[Data provided — start]
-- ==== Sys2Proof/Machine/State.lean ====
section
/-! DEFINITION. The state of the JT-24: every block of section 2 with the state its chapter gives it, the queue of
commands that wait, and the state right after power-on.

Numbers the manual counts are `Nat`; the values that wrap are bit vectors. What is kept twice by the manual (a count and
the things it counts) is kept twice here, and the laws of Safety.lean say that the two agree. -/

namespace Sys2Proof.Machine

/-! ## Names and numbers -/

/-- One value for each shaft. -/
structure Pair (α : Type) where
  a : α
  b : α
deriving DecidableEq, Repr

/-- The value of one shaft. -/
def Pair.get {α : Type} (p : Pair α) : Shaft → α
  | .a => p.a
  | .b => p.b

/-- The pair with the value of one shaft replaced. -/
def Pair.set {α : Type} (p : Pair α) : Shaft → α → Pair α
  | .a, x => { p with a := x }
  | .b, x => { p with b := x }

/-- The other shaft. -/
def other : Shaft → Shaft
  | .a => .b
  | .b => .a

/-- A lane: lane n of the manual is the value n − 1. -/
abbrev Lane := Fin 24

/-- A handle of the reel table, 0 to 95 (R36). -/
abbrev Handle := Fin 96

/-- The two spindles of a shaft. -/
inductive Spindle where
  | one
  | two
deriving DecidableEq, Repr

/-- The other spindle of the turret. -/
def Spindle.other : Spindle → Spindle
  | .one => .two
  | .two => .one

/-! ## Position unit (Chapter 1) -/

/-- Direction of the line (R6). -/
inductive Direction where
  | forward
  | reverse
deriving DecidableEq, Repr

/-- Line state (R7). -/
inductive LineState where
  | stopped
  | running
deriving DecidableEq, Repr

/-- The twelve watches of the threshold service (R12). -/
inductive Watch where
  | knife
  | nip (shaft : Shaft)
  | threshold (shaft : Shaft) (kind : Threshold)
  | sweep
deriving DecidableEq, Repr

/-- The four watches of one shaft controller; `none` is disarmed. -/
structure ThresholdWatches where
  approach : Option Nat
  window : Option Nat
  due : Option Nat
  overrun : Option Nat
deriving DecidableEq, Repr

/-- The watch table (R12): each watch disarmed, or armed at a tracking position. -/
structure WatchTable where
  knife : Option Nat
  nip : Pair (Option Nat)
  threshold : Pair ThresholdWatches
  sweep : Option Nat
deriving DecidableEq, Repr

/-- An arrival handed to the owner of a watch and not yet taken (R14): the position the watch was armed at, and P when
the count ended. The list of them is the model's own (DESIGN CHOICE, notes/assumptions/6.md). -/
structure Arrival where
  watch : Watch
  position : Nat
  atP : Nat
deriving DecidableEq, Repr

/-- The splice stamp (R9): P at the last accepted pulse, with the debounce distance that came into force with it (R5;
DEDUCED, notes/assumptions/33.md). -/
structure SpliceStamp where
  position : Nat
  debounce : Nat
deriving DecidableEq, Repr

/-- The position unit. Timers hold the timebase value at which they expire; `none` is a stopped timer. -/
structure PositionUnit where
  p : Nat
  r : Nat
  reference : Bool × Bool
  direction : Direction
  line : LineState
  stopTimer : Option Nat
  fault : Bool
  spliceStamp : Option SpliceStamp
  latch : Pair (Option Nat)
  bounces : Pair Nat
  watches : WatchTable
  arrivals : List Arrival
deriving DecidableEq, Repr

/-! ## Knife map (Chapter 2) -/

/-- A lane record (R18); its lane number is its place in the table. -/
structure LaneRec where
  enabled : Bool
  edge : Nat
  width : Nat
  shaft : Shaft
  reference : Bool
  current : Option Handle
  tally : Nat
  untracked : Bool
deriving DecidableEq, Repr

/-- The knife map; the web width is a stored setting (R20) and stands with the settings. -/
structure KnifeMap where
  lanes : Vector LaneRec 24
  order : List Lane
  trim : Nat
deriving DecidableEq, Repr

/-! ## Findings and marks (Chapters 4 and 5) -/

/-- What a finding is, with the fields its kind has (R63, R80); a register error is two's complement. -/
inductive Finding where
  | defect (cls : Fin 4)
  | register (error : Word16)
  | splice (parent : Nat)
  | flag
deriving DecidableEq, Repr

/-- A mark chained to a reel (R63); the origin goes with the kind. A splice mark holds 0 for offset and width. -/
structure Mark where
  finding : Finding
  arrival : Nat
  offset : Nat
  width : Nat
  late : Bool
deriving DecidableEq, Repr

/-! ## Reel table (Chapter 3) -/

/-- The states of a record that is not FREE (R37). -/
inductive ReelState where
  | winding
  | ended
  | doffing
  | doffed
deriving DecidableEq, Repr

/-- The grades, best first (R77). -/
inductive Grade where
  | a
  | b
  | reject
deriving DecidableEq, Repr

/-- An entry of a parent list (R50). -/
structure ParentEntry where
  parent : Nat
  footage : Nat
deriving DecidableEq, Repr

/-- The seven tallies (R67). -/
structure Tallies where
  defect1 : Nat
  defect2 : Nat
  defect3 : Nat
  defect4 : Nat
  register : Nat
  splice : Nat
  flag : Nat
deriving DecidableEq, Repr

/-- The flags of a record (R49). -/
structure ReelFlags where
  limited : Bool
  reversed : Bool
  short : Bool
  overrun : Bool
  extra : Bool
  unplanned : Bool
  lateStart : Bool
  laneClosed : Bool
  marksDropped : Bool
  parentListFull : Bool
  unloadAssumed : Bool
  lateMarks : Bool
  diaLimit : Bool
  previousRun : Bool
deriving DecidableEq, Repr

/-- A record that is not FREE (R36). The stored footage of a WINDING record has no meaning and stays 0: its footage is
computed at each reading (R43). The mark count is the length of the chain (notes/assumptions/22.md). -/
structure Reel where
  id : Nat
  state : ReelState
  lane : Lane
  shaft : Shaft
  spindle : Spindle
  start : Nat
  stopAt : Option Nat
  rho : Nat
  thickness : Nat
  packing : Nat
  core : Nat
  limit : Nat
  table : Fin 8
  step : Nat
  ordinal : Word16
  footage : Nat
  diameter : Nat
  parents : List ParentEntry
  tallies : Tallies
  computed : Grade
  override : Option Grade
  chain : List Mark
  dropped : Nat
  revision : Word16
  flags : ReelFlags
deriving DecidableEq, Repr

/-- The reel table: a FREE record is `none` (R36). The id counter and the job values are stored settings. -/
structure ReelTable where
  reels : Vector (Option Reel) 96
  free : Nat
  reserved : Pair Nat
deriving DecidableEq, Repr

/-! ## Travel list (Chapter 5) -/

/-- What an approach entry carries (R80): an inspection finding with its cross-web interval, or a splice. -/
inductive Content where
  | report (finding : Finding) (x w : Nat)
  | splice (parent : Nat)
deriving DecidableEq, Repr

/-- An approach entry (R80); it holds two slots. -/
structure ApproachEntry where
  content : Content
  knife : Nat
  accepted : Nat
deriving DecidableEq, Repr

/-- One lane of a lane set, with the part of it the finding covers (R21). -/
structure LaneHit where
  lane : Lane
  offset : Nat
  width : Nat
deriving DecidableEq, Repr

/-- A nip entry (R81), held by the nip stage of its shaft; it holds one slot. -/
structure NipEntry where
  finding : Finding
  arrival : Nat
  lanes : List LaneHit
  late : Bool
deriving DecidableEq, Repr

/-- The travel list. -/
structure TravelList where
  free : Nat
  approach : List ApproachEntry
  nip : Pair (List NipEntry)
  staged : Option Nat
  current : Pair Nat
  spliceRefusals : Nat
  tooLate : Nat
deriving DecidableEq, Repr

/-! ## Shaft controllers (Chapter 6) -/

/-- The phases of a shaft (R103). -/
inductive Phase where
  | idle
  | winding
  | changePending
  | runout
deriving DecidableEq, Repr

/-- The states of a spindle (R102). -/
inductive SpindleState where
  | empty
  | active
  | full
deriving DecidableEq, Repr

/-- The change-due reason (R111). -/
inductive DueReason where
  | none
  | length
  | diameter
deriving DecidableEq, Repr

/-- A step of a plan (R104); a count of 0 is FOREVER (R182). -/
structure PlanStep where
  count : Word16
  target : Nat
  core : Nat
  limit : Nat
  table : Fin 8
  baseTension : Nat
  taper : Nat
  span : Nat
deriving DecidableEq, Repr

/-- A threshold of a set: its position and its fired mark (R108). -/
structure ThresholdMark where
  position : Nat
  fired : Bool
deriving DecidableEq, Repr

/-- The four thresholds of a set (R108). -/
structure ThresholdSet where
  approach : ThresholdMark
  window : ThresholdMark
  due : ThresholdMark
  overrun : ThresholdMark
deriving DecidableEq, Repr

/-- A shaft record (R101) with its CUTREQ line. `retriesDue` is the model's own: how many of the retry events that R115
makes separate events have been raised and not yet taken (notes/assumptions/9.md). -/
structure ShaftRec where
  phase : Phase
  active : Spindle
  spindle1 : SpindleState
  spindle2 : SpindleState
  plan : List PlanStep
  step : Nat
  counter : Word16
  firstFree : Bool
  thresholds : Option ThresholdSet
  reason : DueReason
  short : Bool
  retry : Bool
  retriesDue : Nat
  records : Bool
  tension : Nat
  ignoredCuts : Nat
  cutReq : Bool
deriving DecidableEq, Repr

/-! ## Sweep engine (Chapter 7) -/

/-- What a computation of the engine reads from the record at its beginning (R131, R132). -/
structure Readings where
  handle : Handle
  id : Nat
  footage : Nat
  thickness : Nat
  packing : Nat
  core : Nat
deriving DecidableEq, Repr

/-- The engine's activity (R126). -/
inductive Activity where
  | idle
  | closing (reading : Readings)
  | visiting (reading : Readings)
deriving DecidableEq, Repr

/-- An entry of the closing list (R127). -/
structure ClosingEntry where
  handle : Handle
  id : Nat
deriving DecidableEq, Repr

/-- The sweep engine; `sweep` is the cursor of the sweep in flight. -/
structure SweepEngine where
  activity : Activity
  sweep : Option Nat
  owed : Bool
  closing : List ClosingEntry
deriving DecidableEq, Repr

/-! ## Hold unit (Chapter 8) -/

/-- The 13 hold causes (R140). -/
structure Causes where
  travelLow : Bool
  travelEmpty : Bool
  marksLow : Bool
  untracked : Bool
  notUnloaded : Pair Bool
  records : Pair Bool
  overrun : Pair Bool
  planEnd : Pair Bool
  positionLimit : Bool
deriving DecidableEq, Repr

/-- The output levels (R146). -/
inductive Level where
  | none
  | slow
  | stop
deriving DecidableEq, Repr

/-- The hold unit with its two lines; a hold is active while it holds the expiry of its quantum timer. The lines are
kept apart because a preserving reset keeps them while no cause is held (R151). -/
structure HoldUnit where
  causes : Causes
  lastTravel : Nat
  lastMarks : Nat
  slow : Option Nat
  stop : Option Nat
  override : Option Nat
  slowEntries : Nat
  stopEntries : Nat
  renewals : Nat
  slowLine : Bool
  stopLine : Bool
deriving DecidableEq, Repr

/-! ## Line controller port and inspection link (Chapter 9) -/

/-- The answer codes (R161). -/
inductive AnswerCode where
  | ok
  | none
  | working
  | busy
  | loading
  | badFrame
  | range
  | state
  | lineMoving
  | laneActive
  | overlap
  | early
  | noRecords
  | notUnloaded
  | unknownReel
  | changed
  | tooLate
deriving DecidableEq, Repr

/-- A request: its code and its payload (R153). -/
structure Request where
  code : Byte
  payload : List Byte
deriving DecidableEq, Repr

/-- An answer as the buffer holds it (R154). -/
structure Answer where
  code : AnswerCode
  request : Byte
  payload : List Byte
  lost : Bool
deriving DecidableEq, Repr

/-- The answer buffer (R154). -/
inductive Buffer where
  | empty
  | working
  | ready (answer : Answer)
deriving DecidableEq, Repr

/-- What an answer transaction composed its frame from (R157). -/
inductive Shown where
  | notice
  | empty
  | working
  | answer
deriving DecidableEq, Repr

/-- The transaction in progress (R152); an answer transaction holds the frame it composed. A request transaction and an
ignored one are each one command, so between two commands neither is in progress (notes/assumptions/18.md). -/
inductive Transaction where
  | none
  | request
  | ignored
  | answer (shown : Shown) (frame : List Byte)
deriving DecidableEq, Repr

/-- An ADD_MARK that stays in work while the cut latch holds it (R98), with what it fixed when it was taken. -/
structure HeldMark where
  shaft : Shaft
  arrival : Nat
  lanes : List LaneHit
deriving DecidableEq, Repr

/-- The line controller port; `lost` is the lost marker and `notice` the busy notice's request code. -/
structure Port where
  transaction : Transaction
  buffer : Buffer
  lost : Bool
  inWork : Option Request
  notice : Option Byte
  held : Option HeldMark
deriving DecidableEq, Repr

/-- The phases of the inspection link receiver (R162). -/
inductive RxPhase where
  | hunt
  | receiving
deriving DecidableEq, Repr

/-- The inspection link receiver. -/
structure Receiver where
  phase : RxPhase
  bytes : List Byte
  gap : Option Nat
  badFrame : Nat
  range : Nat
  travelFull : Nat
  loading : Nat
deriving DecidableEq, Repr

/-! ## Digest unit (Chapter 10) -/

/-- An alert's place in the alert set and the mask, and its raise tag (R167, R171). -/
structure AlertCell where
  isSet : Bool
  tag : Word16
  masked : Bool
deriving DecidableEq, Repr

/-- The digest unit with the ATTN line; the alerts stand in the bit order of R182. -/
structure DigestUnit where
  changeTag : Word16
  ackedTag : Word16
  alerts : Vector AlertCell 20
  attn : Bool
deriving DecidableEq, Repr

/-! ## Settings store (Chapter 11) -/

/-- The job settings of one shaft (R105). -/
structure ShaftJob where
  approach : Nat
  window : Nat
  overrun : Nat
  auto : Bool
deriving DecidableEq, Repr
[Data provided — finish]
*Task item*.
State how many lines of the data above contain the word "SpindleState", and include nothing other than that number.

*Reply*.
3